Improving Transportation
This rapid influx of population through the back door of the county, soon commanded the attention of county officials. When in 1745 the first official highways were laid out in the eastern part of the county, they found that individual initiative had already preceded them. Three highways (two were described above) and at least two bridges (one at Sodom) across the East Croton were already in use. Also a highway from Danbury to the mines in northwest Connecticut passed through New Fairfield, followed the Ten Mile River into New York colony at Dover and then ran back into Connecticut. The third highway in Patterson, probably leading south from Dover on the Ten Mile River-Danbury road, passed along the east side of the Great Swamp and followed the East Croton into the Oblong. North of Haviland Hollow this roughly follows our present State Highway number twenty-two.
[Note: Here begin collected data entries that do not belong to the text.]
-- ==== Sys2Proof/Machine/Memport.lean ====
section
/-! DEFINITION. The memory port: channels, tags, and the accesses issued on it (02 R31 to R39,
R466). -/

namespace Sys2Proof.Machine

/-- The memory interleave granule G (02 R31, 04 PLATFORM). -/
def memGranule (s : State) : Nat := 2 ^ s.fur.image.granuleLog2

/-- The channel of a local physical address (02 R31). -/
def memChannel (s : State) (a : Nat) : Fin 16 := ⟨a / memGranule s % 16, Nat.mod_lt _ (by decide)⟩

/-- The largest request: G or 1 KiB, whichever is less (02 R31, R32). -/
def memUnit (s : State) : Nat := max 1 (min (memGranule s) 1024)

/-- Split a span at multiples of a unit: (address, bytes, offset) of each piece. -/
def memPieces (u : Nat) : Nat → Nat → Nat → Nat → List (Nat × Nat × Nat)
  | 0, _, _, _ => []
  | fuel + 1, a, n, off =>
    if n = 0 then []
    else
      let k := min n (u - a % u)
      (a, k, off) :: memPieces u fuel (a + k) (n - k) (off + k)

/-- The operation uses the pool of write tags (02, MEM_n_REQ_TAG). -/
def isWriteOp (op : MemOp) : Bool := op == .write || op == .writeUnlock

/-- A tag is held on a channel in a pool. -/
def tagHeld (s : State) (ch : Fin 16) (wr : Bool) (t : Nat) : Bool :=
  s.memReqs.any (fun r => r.ch == ch && isWriteOp r.op == wr && r.tag.val == t)

/-- The lowest number from `k` on that is free, of `fuel` numbers. -/
def firstFree (used : Nat → Bool) : Nat → Nat → Option Nat
  | 0, _ => none
  | fuel + 1, k => if used k then firstFree used fuel (k + 1) else some k

/-- Issue one waiting access when the block is ready and its channel has a free tag, the lowest
one (02 R31, R39; log entry 17). -/
def issueOne (r : MemReq) (s : State) : State :=
  match firstFree (tagHeld s r.ch (isWriteOp r.op)) 512 0 with
  | some t =>
    if s.pins.ready then { s with memReqs := s.memReqs ++ [{ r with tag := ⟨t % 512, Nat.mod_lt _ (by decide)⟩ }] }
    else { s with memWaiting := s.memWaiting ++ [r] }
  | none => { s with memWaiting := s.memWaiting ++ [r] }

/-- Issue what can be issued, in the order made (02 R31, R39). -/
def pumpMem (s : State) : State := forEach s.memWaiting issueOne { s with memWaiting := [] }

/-- Ask for an access to a span; the span is split so that no request crosses a granule (02 R31,
R32).  `use` ends with the last piece. -/
def memIssue (op : MemOp) (owner : MemOwner) (a n off : Nat) (data : List Byte)
    (use : Option (CtxNo × BitVec 16)) (s : State) : State :=
  let ps := memPieces (memUnit s) (n + 1) a n 0
  let reqs := ps.map (fun x =>
    { ch := memChannel s x.1, tag := 0, op := op, addr := x.1, len := x.2.1, off := off + x.2.2
      data := bytesAt data x.2.2 x.2.1, owner := owner
      use := if x.2.2 + x.2.1 = n then use else none : MemReq })
  forEach reqs issueOne s

/-- How many requests a span takes. -/
def memCount (s : State) (a n : Nat) : Nat := (memPieces (memUnit s) (n + 1) a n 0).length

/-- The 128-byte beats a request takes (02, MEM_n_REQ_LEN). -/
def beatsOf (r : MemReq) : Nat := (r.addr % 128 + r.len + 127) / 128

/-- The bytes asked for, out of whole beats. -/
def wantedBytes (r : MemReq) : List Byte := bytesAt r.got (r.addr % 128) r.len

/-- The outstanding request that an answer names. -/
def findReq (s : State) (ch : Fin 16) (wr : Bool) (tag : Fin 512) : Option MemReq :=
  s.memReqs.find? (fun r => r.ch == ch && isWriteOp r.op == wr && r.tag == tag)

/-- Remove a request; its tag is free again. -/
def dropReq (r : MemReq) (s : State) : State := { s with memReqs := s.memReqs.erase r }

/-- Drop accesses that have not been issued. -/
def dropWaiting (f : MemOwner → Bool) (s : State) : State :=
  { s with memWaiting := s.memWaiting.filter (fun r => !f r.owner) }

/-- An access of an owner is outstanding or waits. -/
def memOwed (s : State) (f : MemOwner → Bool) : Bool :=
  s.memReqs.any (fun r => f r.owner) || s.memWaiting.any (fun r => f r.owner)

/-- Note an error code, with channel and address: 01 is counted, 10 and 11 are logged (02 R38, 15
R403, R407). -/
def noteMemErr (r : MemReq) (err : BitVec 2) (inj : Bool) (s : State) : State :=
  if err = 0 then s
  else logErr { cls := clsMemory, sev := if err = 1 then 0 else 2, injected := inj, unitKind := 11, unitIndex := r.ch, addr := r.addr, cause := err.toNat } s

end Sys2Proof.Machine
end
If we note the language of the Dutchess road commissioners, some of the established roads were “paths” whereas others were “highways.” The pattern of development may have been that paths connected favorable farmsteads with millsites and more developed highways, these ways in turn influenced patterns of settlement as families and businesses clustered at important intersections; and then as settlement increased further, local roads were built to interconnect them, sometimes still going by the best navigable route from place to place but also often following new property lines, as much as topography permitted. An example of the latter is the road laid out up the middle of the Oblong; in Haviland Hollow there is an old section of that roadway up Cranberry Mountain that was too steep and little used to justify the expense of modern maintenance and so has been abandoned.
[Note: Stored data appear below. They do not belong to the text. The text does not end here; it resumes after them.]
-- ==== Sys2Proof/Machine/Gcm.lean ====
section
/-! DEFINITION. AES-256-GCM (16 R441), as NIST SP 800-38D and FIPS 197 define it (log entry 13). -/

namespace Sys2Proof.Machine

/-- Multiply by x in the field of AES. -/
def xtime (a : Nat) : Nat := if a < 128 then 2 * a else Nat.xor (2 * a % 256) 0x1B

/-- Multiply in the field of AES, by the low 8 bits of `b`. -/
def gmulAes : Nat → Nat → Nat → Nat
  | 0, _, _ => 0
  | fuel + 1, a, b => Nat.xor (if b % 2 = 1 then a else 0) (gmulAes fuel (xtime a) (b / 2))

/-- a^(2^k − 2 …): the inverse in the field of AES, a^254, and 0 for 0. -/
def aesInv (a : Nat) : Nat :=
  let sq (x : Nat) := gmulAes 8 x x
  let a2 := sq a
  let a4 := sq a2
  let a8 := sq a4
  let a16 := sq a8
  let a32 := sq a16
  let a64 := sq a32
  let a128 := sq a64
  gmulAes 8 a128 (gmulAes 8 a64 (gmulAes 8 a32 (gmulAes 8 a16 (gmulAes 8 a8 (gmulAes 8 a4 a2)))))

/-- Rotate a byte left. -/
def rotl8 (a k : Nat) : Nat := (a * 2 ^ k + a / 2 ^ (8 - k)) % 256

/-- The S-box of AES. -/
def sbox (a : Nat) : Nat :=
  let b := aesInv (a % 256)
  Nat.xor b (Nat.xor (rotl8 b 1) (Nat.xor (rotl8 b 2) (Nat.xor (rotl8 b 3) (Nat.xor (rotl8 b 4) 0x63))))

def xorWords (a b : List Nat) : List Nat := List.zipWith Nat.xor a b

/-- The expanded key of AES-256, 60 words of four bytes each, latest first; `i` counts the words
made. -/
def aesExpand : Nat → Nat → Nat → List (List Nat) → List (List Nat)
  | 0, _, _, ws => ws
  | fuel + 1, i, rcon, ws =>
    let prev := ws.headD []
    let t := if i % 8 = 0 then
        match (prev.drop 1 ++ prev.take 1).map sbox with
        | x :: xs => Nat.xor x rcon :: xs
        | [] => []
      else if i % 8 = 4 then prev.map sbox else prev
    aesExpand fuel (i + 1) (if i % 8 = 0 then xtime rcon else rcon) (xorWords (ws.getD 7 []) t :: ws)

/-- The round keys of AES-256: 15 lists of 16 bytes. -/
def aesKeys (key : List Byte) : List (List Nat) :=
  let k := key.map BitVec.toNat
  let first := (upTo 8 (fun i => (k.drop (4 * i)).take 4)).reverse
  let ws := (aesExpand 52 8 1 first).reverse
  upTo 15 (fun r => ((ws.drop (4 * r)).take 4).flatten)

/-- ShiftRows on 16 bytes, column by column. -/
def shiftRows (b : List Nat) : List Nat := upTo 16 (fun i => b.getD ((i + 4 * (i % 4)) % 16) 0)

/-- MixColumns on one column. -/
def mixColumn (c : List Nat) : List Nat :=
  upTo 4 (fun i =>
    let g (k : Nat) := c.getD ((i + k) % 4) 0
    Nat.xor (xtime (g 0)) (Nat.xor (Nat.xor (xtime (g 1)) (g 1)) (Nat.xor (g 2) (g 3))))

def mixColumns (b : List Nat) : List Nat := (upTo 4 (fun k => mixColumn ((b.drop (4 * k)).take 4))).flatten

/-- Encrypt one block of 16 bytes under the round keys. -/
def aesBlock (keys : List (List Nat)) (b : List Nat) : List Nat :=
  match keys with
  | [] => b
  | k0 :: rest =>
    let mid := (rest.take 13).foldl (fun x k => xorWords (mixColumns (shiftRows (x.map sbox))) k) (xorWords b k0)
    xorWords (shiftRows (mid.map sbox)) (rest.getD 13 [])

/-- A block as a number, most significant byte first. -/
def beNat (b : List Nat) : Nat := b.foldl (fun a x => a * 256 + x) 0

/-- `n` bytes of a number, most significant first. -/
def beBytes : Nat → Nat → List Nat
  | 0, _ => []
  | n + 1, v => beBytes n (v / 256) ++ [v % 256]

/-- Multiply in the field of GHASH: bit 0 is the most significant bit. -/
def gmulGhash : Nat → Nat → Nat → Nat → Nat
  | 0, _, _, z => z
  | fuel + 1, x, v, z =>
    let z := if x / 2 ^ fuel % 2 = 1 then Nat.xor z v else z
    let v := if v % 2 = 1 then Nat.xor (v / 2) 0xE1000000000000000000000000000000 else v / 2
    gmulGhash fuel x v z

/-- GHASH over blocks. -/
def ghash (h : Nat) (blocks : List (List Nat)) : Nat :=
  blocks.foldl (fun y b => gmulGhash 128 (Nat.xor y (beNat b)) h 0) 0

/-- A byte string as blocks of 16, the last one filled with zeros. -/
def blocks16 : Nat → List Nat → List (List Nat)
  | 0, _ => []
  | fuel + 1, l => if l.isEmpty then [] else (l.take 16 ++ List.replicate (16 - min 16 l.length) 0) :: blocks16 fuel (l.drop 16)

/-- Counter block `n` for a 96-bit IV; block 1 is J0. -/
def gcmCounter (iv : List Byte) (n : Nat) : List Nat := iv.map BitVec.toNat ++ beBytes 4 (n % 2 ^ 32)

/-- The plaintext of ciphertext bytes that begin at an offset of the message. -/
def gcmDecrypt (key iv : List Byte) (off : Nat) (ct : List Byte) : List Byte :=
  let keys := aesKeys key
  let first := off / 16
  let n := (off % 16 + ct.length + 15) / 16
  let stream := (upTo n (fun i => aesBlock keys (gcmCounter iv (2 + first + i)))).flatten
  List.zipWith (fun c (k : Nat) => c ^^^ BitVec.ofNat 8 k) ct (stream.drop (off % 16))

/-- The 16-byte authentication tag. -/
def gcmTag (key iv aad ct : List Byte) : List Byte :=
  let keys := aesKeys key
  let h := beNat (aesBlock keys (List.replicate 16 0))
  let a := aad.map BitVec.toNat
  let c := ct.map BitVec.toNat
  let y := ghash h (blocks16 (a.length + 1) a ++ blocks16 (c.length + 1) c ++
    [beBytes 8 (8 * a.length) ++ beBytes 8 (8 * c.length)])
  (beBytes 16 (Nat.xor y (beNat (aesBlock keys (gcmCounter iv 1))))).map (BitVec.ofNat 8)

end Sys2Proof.Machine
end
The large landlords began taking a more active interest in the eastern lands in the mid 1740’s. The Dutchess County road commissioners (one of whom was Philip Philipse) imposed a new pattern, and thereafter the dominant one, for transportation, over the one that had been oriented to Danbury. The Patent Road (now approximately Route 22) connecting Beekman’s Patent (now southeastern Dutchess) through the Philipse Upper Patent (now Putnam) to Cortlandt’s Patent (now northern Westchester), began the reorienting of traffic towards New York City. Between 1745-52 two other important north and south highways were laid out. One ran the entire length of the high ridge that marks the center of the Oblong. The other (now Route 52) ran through Carmel and Ludingtonville. These two highways were to become two of the most important north and south highways in the state during the following century. Two east highways were laid out: one from De Forest Corners to Carmel, the other from the Oblong road on Quaker Hill west through Patterson to Ludingtonville and then north to join the main highway. From two centers, one at Sodom and one at the meeting house (one mile East of Dykeman’s) radiated a number of short roads. Other roads connected the main highways. These roads interconnected (or improved the connections between) existing mill sites and settlements: Milltown and Southeast Center (Sodom, in Brewster), Red Mills (in Mahopac), ‘Morrison’s’ Mills (at Routes 311 and 292 in Patterson), Bircham’s Mills (along Simpson Rd in Carmel).